*** Opening RECORDS ***

theorem homeStore_go_wf (st f : Nat) (s : State) (ia pa : Nat) (bs : List Byte) (h : s.memWf = true) :
    (State.homeStore.go st f s ia pa bs).1.memWf = true := by
  induction f generalizing s ia pa bs with
  | zero => exact h
  | succ f ih =>
    unfold State.homeStore.go
    dsimp only
    split_ifs
    · exact h
    · exact ih _ _ _ _ (homeWrite_wf s ia pa _ st h)

theorem homeStore_wf (s : State) (ia pa : Nat) (bs : List Byte) (h : s.memWf = true) : (s.homeStore ia pa bs).1.memWf = true :=
  homeStore_go_wf _ _ _ _ _ _ (takeStamp_wf s h)

theorem homeCells_wf (s : State) (ia pa : Nat) (cs : List Host.Cell) (st : Nat) (h : s.memWf = true) : (s.homeCells ia pa cs st).memWf = true :=
  modMem_wf (memWf_of_mem h (openImage_mem (s.request pa) ia pa)) fun _ h => putCells_wf _ st pa ia _ h

theorem putGranule_wf (s : State) (k : Nat) (bs : List Byte) (h : s.memWf = true) : (s.putGranule k bs).memWf = true := by
  unfold State.putGranule
  split
  · exact h
  · exact modMem_wf (takeStamp_wf s h) fun m h => putBytes_wf m _ _ bs h

theorem foldStaged_wf (s : State) (n : Nat) (d : Staged) (h : s.memWf = true) : (s.foldStaged n d).1.memWf = true := by
  unfold State.foldStaged
  dsimp only
  split
  · exact h
  · generalize 128 = k
    exact modMem_wf (takeStamp_wf s h) fun m h => putBytes_wf m _ _ _ h

theorem takePage_wf (s : State) (page frame : Nat) (data : List Byte) (h : s.memWf = true) : (s.takePage page frame data).memWf = true := by
  unfold State.takePage
  dsimp only
  generalize data.take 65536 = d
  generalize (s.fabric.roamCfg.toNat / 65536 + frame) * 65536 = pa
  exact putBytes_wf _ _ pa d h

theorem readGranule_wf (s : State) (pa : Nat) (h : s.memWf = true) : (s.readGranule pa).1.memWf = true := by
  unfold State.readGranule
  suffices hl : ∀ (l : List Nat) (acc : State × List Nat), acc.1.memWf = true → (l.foldl (fun (acc : State × List Nat) i =>
      ((acc.1.readBlock (pa + 64 * i) false).1, if (acc.1.readBlock (pa + 64 * i) false).2 == .bad then acc.2 ++ [pa / 64 + i] else acc.2)) acc).1.memWf = true from
    hl _ _ h
  intro l
  induction l with
  | nil => exact fun _ h => h
  | cons i l ih => exact fun acc h => ih _ (memWf_of_mem h (readBlock_mem acc.1 _ false))

theorem healGranule_wf (s : State) (pa : Nat) (h : s.memWf = true) : (s.healGranule pa).memWf = true := modMem_wf h fun _ h => h

theorem iaStore_wf (s : State) (ia : Nat) (bs : List Byte) (h : s.memWf = true) : (s.iaStore ia bs).memWf = true := by
  have hw := memWf_of_mem h (walk_mem s 0 ia)
  unfold State.iaStore
  dsimp only
  split
  · exact homeStore_wf _ _ _ _ hw
  · exact hw

theorem faultRecord_wf (s : State) (f : FaultInfo) (h : s.memWf = true) : (s.faultRecord f).memWf = true := by
  unfold State.faultRecord
  dsimp only
  split_ifs
  · exact h
  · exact iaStore_wf _ _ _ (memWf_of_mem h rfl)

theorem granuleDone_mem (s : State) : s.granuleDone.mem = s.mem := by
  unfold State.granuleDone
  dsimp only
  repeat' split
  all_goals first | rfl | rw [trigger_mem]; rfl

theorem zeroLost_wf (s : State) (h : s.memWf = true) : s.zeroLost.memWf = true := by
  unfold State.zeroLost
  dsimp only
  generalize 2048 * s.trav.gran = pa
  refine memWf_of_mem ?_ (granuleDone_mem _)
  refine memWf_of_mem (modMem_wf (healGranule_wf _ pa ?_) fun m h => wf_filter m.cells (fun c => c.1 / 2048 != pa / 2048) h) (modTrav_mem _ _)
  exact h

theorem mirrorEntry_wf (s : State) (q : Nat) (h : s.memWf = true) : (s.mirrorEntry q).memWf = true := by
  unfold State.mirrorEntry
  dsimp only
  generalize fld s.root.journal.mirror.toNat 22 25 * 2 ^ 22 + 64 * (q % 65536) = pa
  split
  · exact h
  · split_ifs
    · exact h
    · generalize (JEntry.bytes _) = bs
      exact putBytes_wf _ _ pa bs h

theorem zeroParity_wf (s : State) (n : Nat) (h : s.memWf = true) : (s.zeroParity n).memWf = true := by
  unfold State.zeroParity
  dsimp only
  generalize (List.range _) = l
  generalize (s.group n) = g
  induction l generalizing s with
  | nil => exact h
  | cons i l ih =>
    refine ih _ ?_
    dsimp only
    split
    · exact h
    · exact modMem_wf h fun m h => wf_filter m.cells _ h

theorem append_wf (s : State) (ia n : Nat) (cs : List Host.Cell) (c : Bool) (inc : BitVec 16) (h : s.memWf = true) :
    (s.append ia n cs c inc).memWf = true := h

theorem discard_wf (s : State) (p : Rec → Bool) (h : s.memWf = true) : (s.discard p).memWf = true := h

/-- Sending changes only the fabric and what has left the device (R356 to R358). -/
def SentOnly (s t : State) : Prop := ∃ f o, t = { s with fabric := f, out := o }

theorem SentOnly.refl (s : State) : SentOnly s s := ⟨s.fabric, s.out, rfl⟩

theorem SentOnly.trans {s t u : State} : SentOnly s t → SentOnly t u → SentOnly s u := by
  rintro ⟨f, o, rfl⟩ ⟨g, p, rfl⟩; exact ⟨g, p, rfl⟩

theorem modFabric_sent (s : State) (f : Fabric → Fabric) : SentOnly s (s.modFabric f) := ⟨_, s.out, rfl⟩

theorem send_sent (s : State) (m : OutMsg) : SentOnly s (s.send m) := ⟨s.fabric, _, rfl⟩

theorem newKey_sent (s : State) (d : Nat) : SentOnly s (s.newKey d) := (modFabric_sent s _).trans (modFabric_sent _ _)

theorem putFrame_sent (s : State) (k d : Nat) (w : Wire) : SentOnly s (s.putFrame k d w) := by
  unfold State.putFrame
  split
  · exact modFabric_sent s _
  · have hk : SentOnly s (if s.keyed d = true ∧ 2 ^ 32 ≤ (s.peer d).txFrames + 1 then s.newKey d else s) := by
      split
      · exact newKey_sent s d
      · exact SentOnly.refl s
    exact hk.trans ((modFabric_sent _ _).trans ((modFabric_sent _ _).trans (send_sent _ _)))

theorem putOn_sent (s : State) (b : Bool) (w : Wire) : SentOnly s (s.putOn b w) := by
  unfold State.putOn
  dsimp only
  split
  · refine SentOnly.trans ?_ (putFrame_sent _ _ _ _)
    split
    · exact modFabric_sent s _
    · exact SentOnly.refl s
  · exact modFabric_sent s _

theorem putFrames_sent (s : State) (d : Nat) (x : OutMsg) (b : Bool) (n : Nat) : SentOnly s (s.putFrames d x b n) := by
  induction n generalizing s with
  | zero => exact SentOnly.refl s
  | succ n ih => exact (modFabric_sent s _).trans ((putOn_sent _ _ _).trans (ih _))

theorem postAs_sent (s : State) (d : Nat) (b : Bool) (x : OutMsg) : SentOnly s (s.postAs d b x) := (send_sent s x).trans (putFrames_sent _ _ _ _ _)

theorem SentOnly.mem {s t : State} : SentOnly s t → t.mem = s.mem := by
  rintro ⟨f, o, rfl⟩; rfl

theorem postAs_mem (s : State) (d : Nat) (b : Bool) (x : OutMsg) : (s.postAs d b x).mem = s.mem := (postAs_sent s d b x).mem

theorem post_mem (s : State) (d : Nat) (x : OutMsg) : (s.post d x).mem = s.mem := postAs_mem _ _ _ _

theorem sendReq_mem (s : State) (d a : Nat) (inc : BitVec 16) (op : ReqOp) : (s.sendReq d a inc op).mem = s.mem := by
  unfold State.sendReq State.noteAccess
  rw [post_mem]
  split_ifs <;> rfl

/-! ### Compaction (R276) -/

theorem refreshLines_mem (s : State) (cs : List Host.Cell) (st : Nat) : (s.refreshLines cs st).mem = s.mem := rfl

theorem applyGranule_wf (s : State) (d : Nat) (r : Rec) (cs : List Host.Cell) (h : s.memWf = true) : (s.applyGranule d r cs).1.memWf = true := by
  cases cs with
  | nil => exact h
  | cons c cs =>
    have hw := memWf_of_mem h (walk_mem s d c.1)
    unfold State.applyGranule
    dsimp only
    generalize s.walk d c.1 = q at hw ⊢
    obtain ⟨t, w⟩ := q
    dsimp only at hw ⊢
    cases w with
    | page pa m =>
      dsimp only
      split
      · exact hw
      · exact memWf_of_mem (homeCells_wf _ _ _ _ _ hw) (refreshLines_mem _ _ _)
    | lost => exact faultRecord_wf _ _ hw
    | _ => exact hw

theorem applyGranules_wf (s : State) (d : Nat) (r : Rec) (b gs : List Nat) (h : s.memWf = true) : (s.applyGranules d r b gs).1.memWf = true := by
  induction gs generalizing s with
  | nil => exact h
  | cons g gs ih =>
    rw [State.applyGranules]
    refine ih _ ?_
    by_cases hb : b.contains g = true
    · rw [if_pos hb]; exact h
    · rw [if_neg hb]; exact applyGranule_wf _ _ _ _ h

/-- Compaction of one record keeps the canonical form (R276). -/
theorem compactRec_wf (s : State) (r : Rec) (b : List Nat) (h : s.memWf = true) : (s.compactRec r b).1.memWf = true := by
  unfold State.compactRec
  dsimp only
  have ha := applyGranules_wf s (dieOf r.core) r b (cellGranules r.cells) h
  split_ifs
  · exact ha
  · exact ha
  · exact faultRecord_wf _ _ (memWf_of_mem h rfl)
  · exact memWf_of_mem (s := s.modMem fun m => m.modRec r fun x => { x with sent := true }) h (sendReq_mem _ _ _ _ _)
  · exact h

theorem compactList_wf (s : State) (b : List Nat) (rs : List Rec) (h : s.memWf = true) : (s.compactList b rs).1.memWf = true := by
  induction rs generalizing s b with
  | nil => exact h
  | cons r rs ih => exact ih _ _ (compactRec_wf s r b h)

theorem compact_wf (s : State) (p : Rec → Nat → Bool) (h : s.memWf = true) : (s.compact p).1.memWf = true := compactList_wf _ _ _ h

end State

end Sys2Proof.Machine
end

*** Closing RECORDS ***

*WHAT YOU HAVE TO DO*: Look through the entries above; copy every line holding the string "takePage".

*RESULT BELOW*:
theorem takePage_wf (s : State) (page frame : Nat) (data : List Byte) (h : s.memWf = true) : (s.takePage page frame data).memWf = true := by
  unfold State.takePage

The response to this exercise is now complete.